心慌了一瞬,她立刻抬头冲外面喊:“有人吗,帮我开一下门。”
可话音落下,下一刻一盆冷水便肆无忌惮地从她头上冲下来。
入秋的天气已经泛凉,一桶凉水让林蔓浑身都开始发颤。
下一瞬,卫生间的门被打开,光鲜亮丽的周子澜站在门外瞧着她,表情嘲讽。
一如多年以前,周子澜淡淡警告自己:“林蔓,我劝你认清楚自己的身份,离阿渊远一点。”
林蔓的家世在当时的学校一点也不出彩,父亲只是一个小公司的老板。
偏她成绩好,是靠着自己努力才跟周子澜这些富家子弟上的同一所学校。
但身份在周子澜眼里似乎是原罪,她几乎用尽恶毒的语气对她说:“要是再有下次,我不会让你这样好过。”

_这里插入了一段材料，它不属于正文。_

-- ==== Sys2Proof/Laws/State.lean ====
section
/-! SUPPORT. One lemma per field per state update, so that no proof unfolds a record update. -/

namespace Sys2Proof.Machine

variable (s : State)

/-! ### `State.setReg` -/

@[simp] theorem setReg_params (r : Reg) (v : Word) : (s.setReg r v).params = s.params :=
  by unfold State.setReg; split <;> rfl
@[simp] theorem setReg_hi (r : Reg) (v : Word) : (s.setReg r v).hi = s.hi :=
  by unfold State.setReg; split <;> rfl
@[simp] theorem setReg_lo (r : Reg) (v : Word) : (s.setReg r v).lo = s.lo :=
  by unfold State.setReg; split <;> rfl
@[simp] theorem setReg_hiFromMul (r : Reg) (v : Word) : (s.setReg r v).hiFromMul = s.hiFromMul :=
  by unfold State.setReg; split <;> rfl
@[simp] theorem setReg_loFromMul (r : Reg) (v : Word) : (s.setReg r v).loFromMul = s.loFromMul :=
  by unfold State.setReg; split <;> rfl
@[simp] theorem setReg_pc (r : Reg) (v : Word) : (s.setReg r v).pc = s.pc :=
  by unfold State.setReg; split <;> rfl
@[simp] theorem setReg_npc (r : Reg) (v : Word) : (s.setReg r v).npc = s.npc :=
  by unfold State.setReg; split <;> rfl
@[simp] theorem setReg_slot (r : Reg) (v : Word) : (s.setReg r v).slot = s.slot :=
  by unfold State.setReg; split <;> rfl
@[simp] theorem setReg_acrossTop (r : Reg) (v : Word) : (s.setReg r v).acrossTop = s.acrossTop :=
  by unfold State.setReg; split <;> rfl
@[simp] theorem setReg_vregs (r : Reg) (v : Word) : (s.setReg r v).vregs = s.vregs :=
  by unfold State.setReg; split <;> rfl
@[simp] theorem setReg_waits (r : Reg) (v : Word) : (s.setReg r v).waits = s.waits :=
  by unfold State.setReg; split <;> rfl
@[simp] theorem setReg_vcount (r : Reg) (v : Word) : (s.setReg r v).vcount = s.vcount :=
  by unfold State.setReg; split <;> rfl
@[simp] theorem setReg_vlr (r : Reg) (v : Word) : (s.setReg r v).vlr = s.vlr :=
  by unfold State.setReg; split <;> rfl
@[simp] theorem setReg_vcond (r : Reg) (v : Word) : (s.setReg r v).vcond = s.vcond :=
  by unfold State.setReg; split <;> rfl
@[simp] theorem setReg_vovf (r : Reg) (v : Word) : (s.setReg r v).vovf = s.vovf :=
  by unfold State.setReg; split <;> rfl
@[simp] theorem setReg_vsat (r : Reg) (v : Word) : (s.setReg r v).vsat = s.vsat :=
  by unfold State.setReg; split <;> rfl
@[simp] theorem setReg_cu2 (r : Reg) (v : Word) : (s.setReg r v).cu2 = s.cu2 :=
  by unfold State.setReg; split <;> rfl
@[simp] theorem setReg_fpr (r : Reg) (v : Word) : (s.setReg r v).fpr = s.fpr :=
  by unfold State.setReg; split <;> rfl
@[simp] theorem setReg_fcr0 (r : Reg) (v : Word) : (s.setReg r v).fcr0 = s.fcr0 :=
  by unfold State.setReg; split <;> rfl
@[simp] theorem setReg_fcr31 (r : Reg) (v : Word) : (s.setReg r v).fcr31 = s.fcr31 :=
  by unfold State.setReg; split <;> rfl
@[simp] theorem setReg_llBit (r : Reg) (v : Word) : (s.setReg r v).llBit = s.llBit :=
  by unfold State.setReg; split <;> rfl
@[simp] theorem setReg_llAddr (r : Reg) (v : Word) : (s.setReg r v).llAddr = s.llAddr :=
  by unfold State.setReg; split <;> rfl
@[simp] theorem setReg_llClean (r : Reg) (v : Word) : (s.setReg r v).llClean = s.llClean :=
  by unfold State.setReg; split <;> rfl
@[simp] theorem setReg_mem (r : Reg) (v : Word) : (s.setReg r v).mem = s.mem :=
  by unfold State.setReg; split <;> rfl
@[simp] theorem setReg_pending (r : Reg) (v : Word) : (s.setReg r v).pending = s.pending :=
  by unfold State.setReg; split <;> rfl
@[simp] theorem setReg_stored (r : Reg) (v : Word) : (s.setReg r v).stored = s.stored :=
  by unfold State.setReg; split <;> rfl
@[simp] theorem setReg_draws (r : Reg) (v : Word) : (s.setReg r v).draws = s.draws :=
  by unfold State.setReg; split <;> rfl
@[simp] theorem setReg_trap (r : Reg) (v : Word) : (s.setReg r v).trap = s.trap :=
  by unfold State.setReg; split <;> rfl

/-! ### `State.setVreg` -/

@[simp] theorem setVreg_params (k : VReg) (v : VecReg) : (s.setVreg k v).params = s.params :=
  by unfold State.setVreg; split <;> rfl
@[simp] theorem setVreg_regs (k : VReg) (v : VecReg) : (s.setVreg k v).regs = s.regs :=
  by unfold State.setVreg; split <;> rfl
@[simp] theorem setVreg_hi (k : VReg) (v : VecReg) : (s.setVreg k v).hi = s.hi :=
  by unfold State.setVreg; split <;> rfl
@[simp] theorem setVreg_lo (k : VReg) (v : VecReg) : (s.setVreg k v).lo = s.lo :=
  by unfold State.setVreg; split <;> rfl
@[simp] theorem setVreg_hiFromMul (k : VReg) (v : VecReg) : (s.setVreg k v).hiFromMul = s.hiFromMul :=
  by unfold State.setVreg; split <;> rfl
@[simp] theorem setVreg_loFromMul (k : VReg) (v : VecReg) : (s.setVreg k v).loFromMul = s.loFromMul :=
  by unfold State.setVreg; split <;> rfl
@[simp] theorem setVreg_pc (k : VReg) (v : VecReg) : (s.setVreg k v).pc = s.pc :=
  by unfold State.setVreg; split <;> rfl
@[simp] theorem setVreg_npc (k : VReg) (v : VecReg) : (s.setVreg k v).npc = s.npc :=
  by unfold State.setVreg; split <;> rfl
@[simp] theorem setVreg_slot (k : VReg) (v : VecReg) : (s.setVreg k v).slot = s.slot :=
  by unfold State.setVreg; split <;> rfl
@[simp] theorem setVreg_acrossTop (k : VReg) (v : VecReg) : (s.setVreg k v).acrossTop = s.acrossTop :=
  by unfold State.setVreg; split <;> rfl
@[simp] theorem setVreg_waits (k : VReg) (v : VecReg) : (s.setVreg k v).waits = s.waits :=
  by unfold State.setVreg; split <;> rfl
@[simp] theorem setVreg_vcount (k : VReg) (v : VecReg) : (s.setVreg k v).vcount = s.vcount :=
  by unfold State.setVreg; split <;> rfl
@[simp] theorem setVreg_vlr (k : VReg) (v : VecReg) : (s.setVreg k v).vlr = s.vlr :=
  by unfold State.setVreg; split <;> rfl
@[simp] theorem setVreg_vcond (k : VReg) (v : VecReg) : (s.setVreg k v).vcond = s.vcond :=
  by unfold State.setVreg; split <;> rfl
@[simp] theorem setVreg_vovf (k : VReg) (v : VecReg) : (s.setVreg k v).vovf = s.vovf :=
  by unfold State.setVreg; split <;> rfl
@[simp] theorem setVreg_vsat (k : VReg) (v : VecReg) : (s.setVreg k v).vsat = s.vsat :=
  by unfold State.setVreg; split <;> rfl
@[simp] theorem setVreg_cu2 (k : VReg) (v : VecReg) : (s.setVreg k v).cu2 = s.cu2 :=
  by unfold State.setVreg; split <;> rfl
@[simp] theorem setVreg_fpr (k : VReg) (v : VecReg) : (s.setVreg k v).fpr = s.fpr :=
  by unfold State.setVreg; split <;> rfl
@[simp] theorem setVreg_fcr0 (k : VReg) (v : VecReg) : (s.setVreg k v).fcr0 = s.fcr0 :=
  by unfold State.setVreg; split <;> rfl
@[simp] theorem setVreg_fcr31 (k : VReg) (v : VecReg) : (s.setVreg k v).fcr31 = s.fcr31 :=
  by unfold State.setVreg; split <;> rfl
@[simp] theorem setVreg_llBit (k : VReg) (v : VecReg) : (s.setVreg k v).llBit = s.llBit :=
  by unfold State.setVreg; split <;> rfl
@[simp] theorem setVreg_llAddr (k : VReg) (v : VecReg) : (s.setVreg k v).llAddr = s.llAddr :=
  by unfold State.setVreg; split <;> rfl
@[simp] theorem setVreg_llClean (k : VReg) (v : VecReg) : (s.setVreg k v).llClean = s.llClean :=
  by unfold State.setVreg; split <;> rfl
@[simp] theorem setVreg_mem (k : VReg) (v : VecReg) : (s.setVreg k v).mem = s.mem :=
  by unfold State.setVreg; split <;> rfl
@[simp] theorem setVreg_pending (k : VReg) (v : VecReg) : (s.setVreg k v).pending = s.pending :=
  by unfold State.setVreg; split <;> rfl
@[simp] theorem setVreg_stored (k : VReg) (v : VecReg) : (s.setVreg k v).stored = s.stored :=
  by unfold State.setVreg; split <;> rfl
@[simp] theorem setVreg_draws (k : VReg) (v : VecReg) : (s.setVreg k v).draws = s.draws :=
  by unfold State.setVreg; split <;> rfl
@[simp] theorem setVreg_trap (k : VReg) (v : VecReg) : (s.setVreg k v).trap = s.trap :=
  by unfold State.setVreg; split <;> rfl

/-! ### `State.setWaits` -/

@[simp] theorem setWaits_params (k : VReg) (n : Nat) (d : Waits) : (s.setWaits k n d).params = s.params :=
  by unfold State.setWaits; split <;> rfl
@[simp] theorem setWaits_regs (k : VReg) (n : Nat) (d : Waits) : (s.setWaits k n d).regs = s.regs :=
  by unfold State.setWaits; split <;> rfl
@[simp] theorem setWaits_hi (k : VReg) (n : Nat) (d : Waits) : (s.setWaits k n d).hi = s.hi :=
  by unfold State.setWaits; split <;> rfl
@[simp] theorem setWaits_lo (k : VReg) (n : Nat) (d : Waits) : (s.setWaits k n d).lo = s.lo :=
  by unfold State.setWaits; split <;> rfl
@[simp] theorem setWaits_hiFromMul (k : VReg) (n : Nat) (d : Waits) : (s.setWaits k n d).hiFromMul = s.hiFromMul :=
  by unfold State.setWaits; split <;> rfl
@[simp] theorem setWaits_loFromMul (k : VReg) (n : Nat) (d : Waits) : (s.setWaits k n d).loFromMul = s.loFromMul :=
  by unfold State.setWaits; split <;> rfl
@[simp] theorem setWaits_pc (k : VReg) (n : Nat) (d : Waits) : (s.setWaits k n d).pc = s.pc :=
  by unfold State.setWaits; split <;> rfl
@[simp] theorem setWaits_npc (k : VReg) (n : Nat) (d : Waits) : (s.setWaits k n d).npc = s.npc :=
  by unfold State.setWaits; split <;> rfl
@[simp] theorem setWaits_slot (k : VReg) (n : Nat) (d : Waits) : (s.setWaits k n d).slot = s.slot :=
  by unfold State.setWaits; split <;> rfl
@[simp] theorem setWaits_acrossTop (k : VReg) (n : Nat) (d : Waits) : (s.setWaits k n d).acrossTop = s.acrossTop :=
  by unfold State.setWaits; split <;> rfl
@[simp] theorem setWaits_vregs (k : VReg) (n : Nat) (d : Waits) : (s.setWaits k n d).vregs = s.vregs :=
  by unfold State.setWaits; split <;> rfl
@[simp] theorem setWaits_vcount (k : VReg) (n : Nat) (d : Waits) : (s.setWaits k n d).vcount = s.vcount :=
  by unfold State.setWaits; split <;> rfl
@[simp] theorem setWaits_vlr (k : VReg) (n : Nat) (d : Waits) : (s.setWaits k n d).vlr = s.vlr :=
  by unfold State.setWaits; split <;> rfl
@[simp] theorem setWaits_vcond (k : VReg) (n : Nat) (d : Waits) : (s.setWaits k n d).vcond = s.vcond :=
  by unfold State.setWaits; split <;> rfl
@[simp] theorem setWaits_vovf (k : VReg) (n : Nat) (d : Waits) : (s.setWaits k n d).vovf = s.vovf :=
  by unfold State.setWaits; split <;> rfl
@[simp] theorem setWaits_vsat (k : VReg) (n : Nat) (d : Waits) : (s.setWaits k n d).vsat = s.vsat :=
  by unfold State.setWaits; split <;> rfl
@[simp] theorem setWaits_cu2 (k : VReg) (n : Nat) (d : Waits) : (s.setWaits k n d).cu2 = s.cu2 :=
  by unfold State.setWaits; split <;> rfl
@[simp] theorem setWaits_fpr (k : VReg) (n : Nat) (d : Waits) : (s.setWaits k n d).fpr = s.fpr :=
  by unfold State.setWaits; split <;> rfl
@[simp] theorem setWaits_fcr0 (k : VReg) (n : Nat) (d : Waits) : (s.setWaits k n d).fcr0 = s.fcr0 :=
  by unfold State.setWaits; split <;> rfl
@[simp] theorem setWaits_fcr31 (k : VReg) (n : Nat) (d : Waits) : (s.setWaits k n d).fcr31 = s.fcr31 :=
  by unfold State.setWaits; split <;> rfl
@[simp] theorem setWaits_llBit (k : VReg) (n : Nat) (d : Waits) : (s.setWaits k n d).llBit = s.llBit :=
  by unfold State.setWaits; split <;> rfl
@[simp] theorem setWaits_llAddr (k : VReg) (n : Nat) (d : Waits) : (s.setWaits k n d).llAddr = s.llAddr :=
  by unfold State.setWaits; split <;> rfl
@[simp] theorem setWaits_llClean (k : VReg) (n : Nat) (d : Waits) : (s.setWaits k n d).llClean = s.llClean :=
  by unfold State.setWaits; split <;> rfl
@[simp] theorem setWaits_mem (k : VReg) (n : Nat) (d : Waits) : (s.setWaits k n d).mem = s.mem :=
  by unfold State.setWaits; split <;> rfl
@[simp] theorem setWaits_pending (k : VReg) (n : Nat) (d : Waits) : (s.setWaits k n d).pending = s.pending :=
  by unfold State.setWaits; split <;> rfl
@[simp] theorem setWaits_stored (k : VReg) (n : Nat) (d : Waits) : (s.setWaits k n d).stored = s.stored :=
  by unfold State.setWaits; split <;> rfl
@[simp] theorem setWaits_draws (k : VReg) (n : Nat) (d : Waits) : (s.setWaits k n d).draws = s.draws :=
  by unfold State.setWaits; split <;> rfl
@[simp] theorem setWaits_trap (k : VReg) (n : Nat) (d : Waits) : (s.setWaits k n d).trap = s.trap :=
  by unfold State.setWaits; split <;> rfl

那一次,仅仅是因为她帮莫北渊捡了一下掉在地上的笔而已。
如今多年过去,林蔓没了少年时的慌乱。
她淡淡一笑,踩着高跟鞋抬步走上前:“周子澜。”
“干嘛?”周子澜看着满身是水还狼狈不堪的林蔓冲自己笑,没忍住蹙眉。
结果下一刻,林蔓忽然抬手抓住她的头发就把她往卫生间的洗手台上摁。
她打开水龙头,冰凉的**疯狂朝周子澜头上喷涌。
林蔓觉得很畅快。
周子澜这样的千金大小姐在她面前甚至连还手之力也没有。
原来年少时的恐惧这样轻而易举就能反击。
“林蔓,你疯了吗,我要弄死你!”周子澜近乎疯狂的声音响彻在整个空间里。
刚才因为害怕有人救林蔓,也害怕自己做的事儿被人发现,所以她关上门。
现在却便宜了林蔓,压根就没人能救她。
“爽吗?嗯?”林蔓死死将周子澜的头摁在水里,冷笑:“不是觉得好玩儿吗?”
“现在还好玩儿吗?”
周子澜刚开始还骂,后来连声音都发不出。
林蔓总算放开她,周子澜顺着洗手台瘫坐在地,等缓过神看向林蔓时,眼底都是杀意。
“林蔓,你找死。”
“是。”林蔓点头,反而凑近她:“周子澜,泥人也有三分土性子,现在你还搞霸凌那一套,有点过时了。”
周子澜咬牙切齿:“我有的是办法弄死你。”
林蔓冷笑:“你当年做的那些事儿知道的人不少,不知道周司长有没有什么政敌?”